*** DATASET EXCERPTS ***

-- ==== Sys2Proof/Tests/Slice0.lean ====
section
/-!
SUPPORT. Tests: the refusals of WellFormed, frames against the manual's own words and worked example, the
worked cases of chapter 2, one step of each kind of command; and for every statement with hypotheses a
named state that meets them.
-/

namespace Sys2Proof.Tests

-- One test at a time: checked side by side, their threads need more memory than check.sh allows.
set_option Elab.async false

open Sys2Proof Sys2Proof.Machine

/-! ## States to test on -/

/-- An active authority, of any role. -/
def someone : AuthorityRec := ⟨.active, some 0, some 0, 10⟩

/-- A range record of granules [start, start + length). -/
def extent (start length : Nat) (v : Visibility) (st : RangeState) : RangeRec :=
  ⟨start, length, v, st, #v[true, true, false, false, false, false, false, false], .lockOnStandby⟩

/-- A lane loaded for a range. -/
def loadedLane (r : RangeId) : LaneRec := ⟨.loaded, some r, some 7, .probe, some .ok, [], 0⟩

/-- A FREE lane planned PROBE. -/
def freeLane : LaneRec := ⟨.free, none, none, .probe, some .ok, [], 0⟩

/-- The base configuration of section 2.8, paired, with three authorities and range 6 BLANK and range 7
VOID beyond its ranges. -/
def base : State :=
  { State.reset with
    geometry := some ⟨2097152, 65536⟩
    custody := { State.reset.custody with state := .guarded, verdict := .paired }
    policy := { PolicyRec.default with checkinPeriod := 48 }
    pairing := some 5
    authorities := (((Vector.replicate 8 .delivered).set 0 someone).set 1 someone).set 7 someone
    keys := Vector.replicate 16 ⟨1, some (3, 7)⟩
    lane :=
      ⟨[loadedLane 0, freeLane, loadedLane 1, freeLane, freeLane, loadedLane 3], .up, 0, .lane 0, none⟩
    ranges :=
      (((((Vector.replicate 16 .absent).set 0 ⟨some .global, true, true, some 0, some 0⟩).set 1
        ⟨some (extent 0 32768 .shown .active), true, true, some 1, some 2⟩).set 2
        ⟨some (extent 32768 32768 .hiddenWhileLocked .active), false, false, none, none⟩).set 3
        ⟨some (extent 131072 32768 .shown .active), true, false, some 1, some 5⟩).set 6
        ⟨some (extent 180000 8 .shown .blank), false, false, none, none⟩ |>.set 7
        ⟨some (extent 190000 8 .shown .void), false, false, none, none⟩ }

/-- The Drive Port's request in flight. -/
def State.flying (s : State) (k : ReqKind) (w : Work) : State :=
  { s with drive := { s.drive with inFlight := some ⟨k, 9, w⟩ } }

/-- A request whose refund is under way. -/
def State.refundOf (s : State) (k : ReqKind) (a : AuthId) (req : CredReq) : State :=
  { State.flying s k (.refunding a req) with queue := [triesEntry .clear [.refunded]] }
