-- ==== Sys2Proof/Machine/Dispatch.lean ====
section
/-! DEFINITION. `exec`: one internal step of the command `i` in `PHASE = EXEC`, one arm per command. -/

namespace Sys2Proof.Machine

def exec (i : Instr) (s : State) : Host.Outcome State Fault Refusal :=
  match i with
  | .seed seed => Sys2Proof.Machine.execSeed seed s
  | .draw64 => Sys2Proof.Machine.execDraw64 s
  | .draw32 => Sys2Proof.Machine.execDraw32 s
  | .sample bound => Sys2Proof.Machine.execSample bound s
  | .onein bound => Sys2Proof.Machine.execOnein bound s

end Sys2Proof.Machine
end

***

▸ **THE TASK**
In the entries above, how many lines contain the string "namespace"? Say only the number.

▸ **PROBLEM SOLUTION**
2